Records for this exercise ▸
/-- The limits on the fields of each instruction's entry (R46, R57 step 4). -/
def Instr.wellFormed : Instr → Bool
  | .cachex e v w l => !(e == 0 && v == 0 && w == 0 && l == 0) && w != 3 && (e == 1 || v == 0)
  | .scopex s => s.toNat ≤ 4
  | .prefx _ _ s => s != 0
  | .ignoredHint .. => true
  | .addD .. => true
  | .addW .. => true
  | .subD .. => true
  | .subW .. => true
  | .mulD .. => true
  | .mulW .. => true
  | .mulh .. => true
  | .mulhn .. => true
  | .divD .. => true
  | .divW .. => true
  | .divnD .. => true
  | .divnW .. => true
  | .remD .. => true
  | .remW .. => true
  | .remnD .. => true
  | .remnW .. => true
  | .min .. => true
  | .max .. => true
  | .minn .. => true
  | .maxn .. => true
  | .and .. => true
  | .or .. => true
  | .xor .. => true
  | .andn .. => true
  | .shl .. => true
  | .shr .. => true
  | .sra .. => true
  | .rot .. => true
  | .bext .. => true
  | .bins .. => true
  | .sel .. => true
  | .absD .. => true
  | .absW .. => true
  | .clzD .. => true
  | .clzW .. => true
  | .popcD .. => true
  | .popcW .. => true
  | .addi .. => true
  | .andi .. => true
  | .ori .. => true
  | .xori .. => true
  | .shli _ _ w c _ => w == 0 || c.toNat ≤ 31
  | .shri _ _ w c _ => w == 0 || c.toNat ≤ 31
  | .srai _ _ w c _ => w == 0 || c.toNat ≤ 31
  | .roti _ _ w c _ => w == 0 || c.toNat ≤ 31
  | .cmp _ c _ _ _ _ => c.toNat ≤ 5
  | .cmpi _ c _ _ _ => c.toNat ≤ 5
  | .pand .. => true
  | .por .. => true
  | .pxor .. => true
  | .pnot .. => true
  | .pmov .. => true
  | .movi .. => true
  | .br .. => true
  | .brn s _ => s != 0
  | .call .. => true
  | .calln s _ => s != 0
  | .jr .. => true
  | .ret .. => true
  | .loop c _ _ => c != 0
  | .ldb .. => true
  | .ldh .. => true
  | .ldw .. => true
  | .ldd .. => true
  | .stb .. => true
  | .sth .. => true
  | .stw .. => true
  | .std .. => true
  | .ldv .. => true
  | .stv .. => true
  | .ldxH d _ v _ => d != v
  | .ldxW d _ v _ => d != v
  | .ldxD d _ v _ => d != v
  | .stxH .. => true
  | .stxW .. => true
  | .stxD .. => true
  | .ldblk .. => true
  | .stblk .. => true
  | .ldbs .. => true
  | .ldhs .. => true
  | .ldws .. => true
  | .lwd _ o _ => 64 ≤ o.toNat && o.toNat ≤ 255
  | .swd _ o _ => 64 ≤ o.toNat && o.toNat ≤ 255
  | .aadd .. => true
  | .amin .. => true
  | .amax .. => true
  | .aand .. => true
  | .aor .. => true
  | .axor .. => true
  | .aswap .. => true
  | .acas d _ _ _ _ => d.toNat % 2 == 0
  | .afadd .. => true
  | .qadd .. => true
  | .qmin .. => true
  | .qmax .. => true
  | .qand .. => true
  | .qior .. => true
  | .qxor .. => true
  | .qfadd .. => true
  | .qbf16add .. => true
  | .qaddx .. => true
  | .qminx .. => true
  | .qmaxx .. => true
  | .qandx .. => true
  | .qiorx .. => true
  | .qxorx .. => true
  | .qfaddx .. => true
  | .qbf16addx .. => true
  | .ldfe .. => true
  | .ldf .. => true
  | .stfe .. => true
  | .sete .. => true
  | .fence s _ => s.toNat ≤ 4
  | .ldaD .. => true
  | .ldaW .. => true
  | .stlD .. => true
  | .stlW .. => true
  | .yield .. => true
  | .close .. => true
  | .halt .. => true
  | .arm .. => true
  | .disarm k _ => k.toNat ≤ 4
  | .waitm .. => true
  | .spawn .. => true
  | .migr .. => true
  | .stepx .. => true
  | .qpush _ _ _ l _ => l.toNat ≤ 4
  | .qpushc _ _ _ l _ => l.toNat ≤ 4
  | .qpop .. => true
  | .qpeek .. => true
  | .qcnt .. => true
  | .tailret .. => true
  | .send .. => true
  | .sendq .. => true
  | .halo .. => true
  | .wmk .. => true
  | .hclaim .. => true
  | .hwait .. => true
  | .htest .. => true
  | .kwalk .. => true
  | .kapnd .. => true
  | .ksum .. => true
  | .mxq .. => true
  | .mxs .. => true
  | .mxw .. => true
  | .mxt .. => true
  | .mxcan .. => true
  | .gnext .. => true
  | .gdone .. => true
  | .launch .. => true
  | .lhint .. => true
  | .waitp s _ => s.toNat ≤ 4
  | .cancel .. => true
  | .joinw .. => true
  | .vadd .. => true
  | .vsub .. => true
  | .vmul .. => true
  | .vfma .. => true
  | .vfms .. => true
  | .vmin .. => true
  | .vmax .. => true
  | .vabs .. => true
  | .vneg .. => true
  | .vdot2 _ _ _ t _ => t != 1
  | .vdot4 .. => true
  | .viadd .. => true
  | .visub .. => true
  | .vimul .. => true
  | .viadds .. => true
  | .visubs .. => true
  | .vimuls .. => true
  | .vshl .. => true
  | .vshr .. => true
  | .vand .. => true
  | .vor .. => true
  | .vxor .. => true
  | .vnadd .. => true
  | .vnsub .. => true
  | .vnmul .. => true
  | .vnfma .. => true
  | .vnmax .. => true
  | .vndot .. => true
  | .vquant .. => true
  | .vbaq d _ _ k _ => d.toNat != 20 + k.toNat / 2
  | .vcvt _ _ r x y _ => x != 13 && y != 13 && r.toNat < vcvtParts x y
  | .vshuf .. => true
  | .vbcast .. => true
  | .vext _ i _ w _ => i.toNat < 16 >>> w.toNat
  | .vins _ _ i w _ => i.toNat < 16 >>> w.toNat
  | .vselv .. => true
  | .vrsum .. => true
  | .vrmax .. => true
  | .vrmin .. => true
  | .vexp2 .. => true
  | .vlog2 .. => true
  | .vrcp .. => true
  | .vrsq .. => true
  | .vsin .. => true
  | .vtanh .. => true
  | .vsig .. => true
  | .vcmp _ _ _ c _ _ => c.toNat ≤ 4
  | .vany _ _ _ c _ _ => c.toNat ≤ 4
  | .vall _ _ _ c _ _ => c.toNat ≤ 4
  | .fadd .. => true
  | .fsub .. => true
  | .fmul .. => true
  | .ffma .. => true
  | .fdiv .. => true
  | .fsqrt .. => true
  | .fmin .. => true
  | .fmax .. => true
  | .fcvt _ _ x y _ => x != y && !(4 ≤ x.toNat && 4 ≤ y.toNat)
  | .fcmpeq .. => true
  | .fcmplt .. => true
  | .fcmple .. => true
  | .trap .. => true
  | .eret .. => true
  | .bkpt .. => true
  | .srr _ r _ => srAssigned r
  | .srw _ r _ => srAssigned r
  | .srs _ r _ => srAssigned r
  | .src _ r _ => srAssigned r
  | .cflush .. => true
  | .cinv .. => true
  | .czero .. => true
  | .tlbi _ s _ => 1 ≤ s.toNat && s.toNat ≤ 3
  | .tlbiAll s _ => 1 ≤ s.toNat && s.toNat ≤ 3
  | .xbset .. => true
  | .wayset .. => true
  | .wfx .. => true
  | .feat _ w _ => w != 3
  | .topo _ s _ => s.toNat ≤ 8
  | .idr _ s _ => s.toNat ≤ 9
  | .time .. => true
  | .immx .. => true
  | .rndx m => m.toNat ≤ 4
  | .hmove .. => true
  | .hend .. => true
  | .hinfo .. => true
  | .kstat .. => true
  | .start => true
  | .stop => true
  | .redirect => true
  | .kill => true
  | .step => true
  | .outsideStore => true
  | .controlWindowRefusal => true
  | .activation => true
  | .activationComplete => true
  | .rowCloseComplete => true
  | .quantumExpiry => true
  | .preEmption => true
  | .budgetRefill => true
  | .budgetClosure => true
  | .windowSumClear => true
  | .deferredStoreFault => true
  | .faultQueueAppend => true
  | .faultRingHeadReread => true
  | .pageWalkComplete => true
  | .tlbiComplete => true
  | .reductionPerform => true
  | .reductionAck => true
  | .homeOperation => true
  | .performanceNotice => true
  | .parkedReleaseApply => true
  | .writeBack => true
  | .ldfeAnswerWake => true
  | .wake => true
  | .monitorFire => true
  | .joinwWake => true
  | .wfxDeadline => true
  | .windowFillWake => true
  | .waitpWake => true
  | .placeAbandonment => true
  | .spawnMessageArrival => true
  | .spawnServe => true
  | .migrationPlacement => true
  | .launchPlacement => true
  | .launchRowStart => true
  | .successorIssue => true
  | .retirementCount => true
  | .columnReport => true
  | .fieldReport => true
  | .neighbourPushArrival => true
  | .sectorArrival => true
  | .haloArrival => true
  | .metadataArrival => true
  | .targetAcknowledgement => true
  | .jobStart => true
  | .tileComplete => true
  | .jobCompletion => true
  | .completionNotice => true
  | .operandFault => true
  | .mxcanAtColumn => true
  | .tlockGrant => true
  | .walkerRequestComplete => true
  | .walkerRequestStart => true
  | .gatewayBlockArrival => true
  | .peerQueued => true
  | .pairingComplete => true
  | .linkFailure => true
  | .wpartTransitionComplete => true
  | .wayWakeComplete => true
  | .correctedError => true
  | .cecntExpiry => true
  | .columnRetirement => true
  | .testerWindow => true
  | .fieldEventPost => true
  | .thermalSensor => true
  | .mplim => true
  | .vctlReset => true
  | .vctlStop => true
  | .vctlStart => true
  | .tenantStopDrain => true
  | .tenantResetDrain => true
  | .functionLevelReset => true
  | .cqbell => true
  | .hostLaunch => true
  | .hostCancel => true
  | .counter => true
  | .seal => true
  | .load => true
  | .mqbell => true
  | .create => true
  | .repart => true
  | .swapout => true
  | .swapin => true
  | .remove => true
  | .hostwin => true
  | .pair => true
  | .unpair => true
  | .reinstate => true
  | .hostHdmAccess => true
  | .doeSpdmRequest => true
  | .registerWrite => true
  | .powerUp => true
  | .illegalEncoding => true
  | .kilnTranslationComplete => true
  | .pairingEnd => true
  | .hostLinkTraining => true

Problem requirements ▸ Where a line contains the word "srAssigned", copy that line from the listing above.

Solution to the problem ▸
  | .srr _ r _ => srAssigned r
  | .srw _ r _ => srAssigned r
  | .srs _ r _ => srAssigned r
  | .src _ r _ => srAssigned r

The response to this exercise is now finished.